Close

Presentation

Heterogeneity-Aware Task Allocation for Modern HPC Systems
DescriptionModern supercomputing systems exhibit heterogeneous node configurations, where seemingly identical hardware exhibits significant performance variations due to memory capacity differences, manufacturing tolerances, and deployment conditions. This heterogeneity impacts the efficiency of scientific applications built on frameworks like AMReX, leading to substantial computational waste on leadership-class systems. We present performance-aware and relation-aware load balancing algorithms specifically designed for scientific applications, like AMReX on heterogeneous HPC clusters. Our approach uses empirically measured node performance characteristics and a relative performance matrix to optimize task distribution across diverse computational resources.

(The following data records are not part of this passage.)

-- ==== Sys2Proof/Machine/Objects.lean ====
section
/-! DEFINITION. Commands on memory: tier setup, objects, windows, the ephemeris and regions (spec/14 R385 to R391;
spec/10 R242, R243, R250 to R260; spec/13 R348 to R350; spec/15 R396, R405). -/

namespace Sys2Proof.Machine

/-! ### Parameter blocks and outputs (R383, R385, R386) -/

/-- Write bytes where a command's output or parameter block lies, by the same PDEV flag (DEDUCED, log 21): none where
they cannot be written. The bytes are charged to its request (R436). -/
def putOut (x : Exec) (a : Nat) (bs : List Byte) (s : State) : Option State :=
  let s := chargeReq (accountOf x (ownerOnly x.hdr.opcode)) x.hdr.requestId (25 * bs.length) s
  if bitOf x.hdr.flags 0 then
    if (devicePlaces s x.fn a bs.length true).isNone then none
    else if x.fn = 0 then some (ownerWrite a bs s)
    else some (writeVa (farWrite 4096 (x.fn - 1) 5) (x.fn - 1) [] a bs s)
  else if x.hdr.ioOk then some (emit (.hostWrite x.fn a bs) s) else none

/-- Write an output and answer SUCCESS with an echo, or IO_ERROR (R386, R387). -/
def answerOut (cmd : Nat) (x : Exec) (a : Nat) (bs : List Byte) (echo : Nat) (s : State) : State :=
  match putOut x a bs s with
  | some s => done cmd echo s
  | none => fail cmd 0x18 s

/-- A clamped field goes back into the parameter block at its offset where it changed (R385). -/
def writeBack (x : Exec) (off n old new : Nat) (s : State) : State :=
  if old = new then s else (putOut x (x.hdr.param + off) (leBytes n new) s).getD s

/-- A tenant-scoped command of a tenant that is still ACTIVE (R380, R392). -/
def forTenant (cmd op : Nat) (f : Exec → State → State) (s : State) : State :=
  runCmd cmd op (fun x s => match look s.tenants x.tenant with
    | some t => if t.destroying then fail cmd 0x19 s else f x s
    | none => fail cmd 0x13 s) s

/-- A tenant-scoped command with a parameter block. -/
def withBlock (cmd op : Nat) (f : Exec → State → State) (s : State) : State :=
  forTenant cmd op (fun x s => if blockOk s x then f x s else fail cmd 0x18 s) s

/-- A command on an object that its tenant maps (R386). -/
def mappedObject (cmd : Nat) (x : Exec) (h : Nat) (f : Obj → Mapping → State → State) (s : State) : State :=
  match if h = 0 then none else look s.objs h with
  | none => fail cmd 0x14 s
  | some o => match mapOf o x.tenant with
    | none => fail cmd 0x12 s
    | some m => f o m s

/-- A mask without its unpopulated bits, the whole populated set where none is left (R385). -/
def stacksOf (s : State) (m : Nat) : Nat := let k := m &&& stackMask s; if k = 0 then stackMask s else k

/-! ### TIER_SETUP (R243) -/

/-- Frames offered for objects in the whole module. -/
def offeredFrames (s : State) : Nat := frameLimit * (stackList s).length
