/-- R342, R345, R347, R354, R365: 400 cc after its last bit at the pin, a data packet of version 1 for an open context held on-die,
from the module it is joined with, in the window, new, with consistent fields, and on a job connection for the job's own segment,
goes on to the region tests; its SBASE and CE mark are recorded. -/
def Obligations.PacketsTested : Prop :=
  ∀ (t : Nat) (h : Bth) (s : State) (c : Ctx) (slot : Nat) (j : Job),
    let u := bump 0x800204 32 1 (tick t s)
    let i := h.dcid % 2 ^ 24
    let seen := modCtx i (fun x => { x with rxSbase := h.sbase, lastUse := u.now, ceRx := x.ceRx + if h.ce then 1 else 0 }) u
    let v := if h.ce then bump 0x80024C 32 1 seen else seen
    let good := fun (p : HeldPkt) => fieldsOk c p = true ∧ (p.opcode = 1 → bitOf h.flags 1 = true → bitOf h.flags 0 = true)
    let on := fun (n : Nat) => if c.job then chargeJob slot (30 * bftLen 16 n) v else v
    ready (tick t s) = true → (tick t s).now = h.bit + 400 → h.version = 1 → look u.ctxs i = some c → c.gen = h.dcid / 2 ^ 24 % 256 → c.state = 2 →
    c.host = false → h.src = c.peer → psnSub h.psn c.cum < 1024 → look c.outcomes h.psn = none →
    inHand u h.dcid h.psn = false →
    (c.job = true → ctxJob u c = some (slot, j) ∧ j.aborted = none ∧ (h.seg = j.segs - 1 ∨ h.seg + 1 = j.segs - 1)) →
    (∀ key off len data, good (mkPkt u h 1 key off len data 0 0) →
      exec (.write t h key ⟨off, len⟩ data) s = .next (letIn (mkPkt u h 1 key off len data 0 0) .ok (on data.length))) ∧
    (∀ key off len ecc, good (mkPkt u h 2 key off len [] 0 0) →
      exec (.readReq t h key ⟨off, len⟩ ecc) s = .next (letIn (mkPkt u h 2 key off len [] 0 0) ecc (on 0))) ∧
    (∀ key off aop (op1 op2 : W64) ecc, good (mkPkt u h 4 key off aop [] op1.toNat op2.toNat) →
      (∀ x ∈ c.atomics, x.1 ≠ h.psn) →
      exec (.atomic t h key off aop ⟨op1, op2⟩ ecc) s =
        .next (letIn (mkPkt u h 4 key off aop [] op1.toNat op2.toNat) ecc (on 0))) ∧
    (∀ key obj sop value wrh, good (mkPkt u h 6 key obj sop [] value wrh) →
      exec (.sync t h key obj sop value wrh) s = .next (letIn (mkPkt u h 6 key obj sop [] value wrh) .ok (on 0)))

/-- R347, R350, R351, R359, R361, R364, R365: a packet that a region test refuses has that code as its outcome; a SYNC reaches
its object 20 cc later; on pages in HBM a WRITE is on its way to memory, and a READ_REQ or ATOMIC that nothing holds is served; with
DP 0 an ATOMIC on a lower page, as any access to one that the host backs, is refused. -/
def Obligations.PacketsAdmitted : Prop :=
  ∀ (p : HeldPkt) (ecc : Ecc) (s : State) (i : Nat) (c : Ctx) (r : Region),
    ctxNamed s p.hdr.dcid = some (i, c) → regionOf s p.key = some r →
    let low := lowPages s r.tenant (pktRange s r p)
    let refused := fun (code : Nat) =>
      outcome p.ctx p.hdr.psn (if p.opcode = 2 then max 1 (ceilDiv p.len (payload c)) else 1) code true s
    (∀ code, regionTest s c p = some code → letIn p ecc s = refused code) ∧
    (regionTest s c p = none → p.opcode = 6 → letIn p ecc s = { s with signals := s.signals ++
      [{ at_ := s.now + 20, slot := 4096, obj := p.off, src := 300, act := .remote p }] }) ∧
    (regionTest s c p = none → p.opcode ≠ 6 → r.block.dp = false → (∃ x ∈ low, p.opcode = 4 ∨ x.2.2 = 0) →
      letIn p ecc s = refused 4) ∧
    (regionTest s c p = none → p.opcode ≠ 6 → low = [] →
      let u := regionUse p.key s
      let ps := placesOf u r.tenant [] (pktRange u r p).1 (pktRange u r p).2 (p.opcode ≠ 2)
      (p.opcode = 1 ∨ canServe u r p = false ∨ needsOutside u r p = true →
        let q := { p with due := if p.opcode = 1 then landAt u p ps else 0 }
        letIn p ecc s = touchPages ps { u with landing := tput u.landing (p.hdr.dcid * 2 ^ 24 + p.hdr.psn) q }) ∧
      (p.opcode ≠ 1 → canServe u r p = true → needsOutside u r p = false → letIn p ecc s = serve p [] ecc u))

Evaluation of NERSC Perlmutter with 14 representative AMReX computational kernels demonstrates 99.9% scheduling efficiency, achieving performance improvements of 4.4%-11.5% over traditional methods in moderate heterogeneity scenarios (A100 40GB vs. 80GB) and up to 300x improvements in extreme CPU-GPU mixed configurations where homogeneous methods fail to utilize CPU resources effectively. The algorithms handle million-task workloads with O(nlogn + nm) complexity while maintaining practical deployment feasibility.